▶ What is needed
Your job is to set down the stretch of entries that opens with the line containing "def CSlot.priv (c" and closes with the line containing "def CSlot.av (c". Keep both end lines, copy each exactly, and add nothing.

::::::::

/-- Slot register fields (R290). -/
def CSlot.ctxid (c : CSlot) : Nat := bitsOf c.w0 0 16
def CSlot.valid (c : CSlot) : Bool := bitOf c.w0 16
def CSlot.priv (c : CSlot) : Nat := bitsOf c.w0 17 2
def CSlot.maxsc (c : CSlot) : Nat := bitsOf c.w0 19 2
def CSlot.drain (c : CSlot) : Bool := bitOf c.w0 21
def CSlot.gres (c : CSlot) : Bool := bitOf c.w0 22
def CSlot.av (c : CSlot) (s : Nat) : Bool := s == 0 || bitOf c.w0 (22 + s)
def CSlot.aro (c : CSlot) (s : Nat) : Bool := s != 0 && bitOf c.w0 (25 + s)
def CSlot.ckper (c : CSlot) : Nat := bitsOf c.w0 32 10
def CSlot.vf (c : CSlot) : Nat := bitsOf c.w0 42 6
def CSlot.part (c : CSlot) : Nat := bitsOf c.w0 48 5
def CSlot.rfBase (c : CSlot) : Nat := bitsOf c.w1 0 8
def CSlot.rfSize (c : CSlot) : Nat := bitsOf c.w1 8 9
def CSlot.spMask (c : CSlot) : Nat := bitsOf c.w1 32 32
def CSlot.l0Ways (c : CSlot) : Nat := bitsOf c.w2 0 16
def CSlot.ttBase (c : CSlot) : Nat := bitsOf c.w2 16 6
def CSlot.ttCnt (c : CSlot) : Nat := bitsOf c.w2 22 7
def CSlot.xBase (c : CSlot) : Nat := bitsOf c.w2 32 8
def CSlot.xCnt (c : CSlot) : Nat := bitsOf c.w2 40 9
def CSlot.engMask (c : CSlot) : Nat := bitsOf c.w2 56 8
def CSlot.eng (c : CSlot) (n : Nat) : Bool := c.engMask / 2 ^ n % 2 == 1
def CSlot.asid (c : CSlot) (s : Nat) : Nat := bitsOf c.w3 (16 * s) 16

/-- Rollback mode: the DRAIN bit of the slot that runs the group is clear (R54). -/
def Grp.rollback (s : State) (g : Grp) : Bool := !(g.cslot s).drain

/-- A thread of an execution group. -/
structure Cx where
  grp : Grp
  n : Nat
  deriving DecidableEq, Repr

/-- Thread numbers are 64 × skein + lane. -/
def Cx.skein (c : Cx) : Nat := c.n / 64
def Cx.lane (c : Cx) : Nat := c.n % 64

/-- The skein state an execution group's thread sees (R30, R50, R298). -/
def State.sk (s : State) (g : Grp) (k : Nat) : Skein :=
  match g with
  | .blk b => Tab.get Skein.start (s.blk b).body.skeins k
  | .act a => (s.actv a).sk
  | .slice b j => Tab.get Skein.start (s.blk b).body.skeins j

def State.modBody (s : State) (b : Nat) (f : Body → Body) : State :=
  s.modBlk b fun k => { k with body := f k.body }

def State.setSk (s : State) (g : Grp) (k : Nat) (x : Skein) : State :=
  match g with
  | .blk b => s.modBody b fun y => { y with skeins := Tab.put y.skeins k x }
  | .act a => s.modAct a fun y => { y with sk := x }
  | .slice b j => s.modBody b fun y => { y with skeins := Tab.put y.skeins j x }

def State.modSk (s : State) (g : Grp) (k : Nat) (f : Skein → Skein) : State :=
  s.setSk g k (f (s.sk g k))

/-- What a slice of a skein shows as a thread: its PC and predicates, and a yield counter that never
runs out (R41, R50). -/
def sliceThread (sl : Slice) : Thread :=
  { Thread.none with
    st := if sl.active && !sl.fenceWait && sl.stop.isNone then .running else .gone
    pc := sl.pc, p := sl.p, yc := 4095, stop := sl.stop }

/-- A thread of an execution group. -/
def State.thr (s : State) (c : Cx) : Thread :=
  match c.grp with
  | .blk b => Tab.get Thread.none (s.blk b).body.threads c.n
  | .act a => Tab.get Thread.none (s.actv a).threads c.n
  | .slice b k => sliceThread (Tab.get Skein.start (s.blk b).body.skeins k).slice

def State.setThr (s : State) (c : Cx) (t : Thread) : State :=
  match c.grp with
  | .blk b => s.modBody b fun y => { y with threads := Tab.put y.threads c.n t }
  | .act a => s.modAct a fun y => { y with threads := Tab.put y.threads c.n t }
  | .slice b k =>
    s.modSk (.blk b) k fun y => { y with slice := { y.slice with pc := t.pc, p := t.p, stop := t.stop } }

def State.modThr (s : State) (c : Cx) (f : Thread → Thread) : State := s.setThr c (f (s.thr c))

/-- Uniform register n of a group's skein; the access slice has its own (R50, R84). -/
def State.sreg (s : State) (g : Grp) (k n : Nat) : Word :=
  if g.isSlice then Tab.get 0 (s.sk g k).slice.s n else Tab.get 0 (s.sk g k).s n

def State.setSreg (s : State) (g : Grp) (k n : Nat) (v : Word) : State :=
  s.modSk g k fun y =>
    if g.isSlice then { y with slice := { y.slice with s := Tab.set 0 y.slice.s n v } }
    else { y with s := Tab.set 0 y.s n v }

/-- R32: the work identifier of a thread. -/
def wid (s : State) (c : Cx) : Dword :=
  let b := s.blk (c.grp.block s)
  let l := s.launch b.launch
  let lane := if c.grp.isSlice then 0 else c.lane
  let k := match c.grp with | .slice _ k => k | .blk _ | .act _ => c.skein
  .ofNat 64 (b.ident.toNat + lane + if l.b = 2 then k * 2 ^ l.w 0 else 0)

/-- The threads of a group that have not exited, by number. -/
def State.live (s : State) (g : Grp) : List Nat :=
  match g with
  | .blk b => ((s.blk b).body.threads.filter fun e => e.2.st != .gone).map (·.1)
  | .act a => ((s.actv a).threads.filter fun e => e.2.st != .gone).map (·.1)
  | .slice _ _ => []

/-- The threads of a group's skein that have not exited. -/
def State.liveSk (s : State) (g : Grp) (k : Nat) : List Nat := (s.live g).filter (· / 64 == k)

end Sys2Proof.Machine
end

::::::::

▶ Output for this exercise
def CSlot.priv (c : CSlot) : Nat := bitsOf c.w0 17 2
def CSlot.maxsc (c : CSlot) : Nat := bitsOf c.w0 19 2
def CSlot.drain (c : CSlot) : Bool := bitOf c.w0 21
def CSlot.gres (c : CSlot) : Bool := bitOf c.w0 22
def CSlot.av (c : CSlot) (s : Nat) : Bool := s == 0 || bitOf c.w0 (22 + s)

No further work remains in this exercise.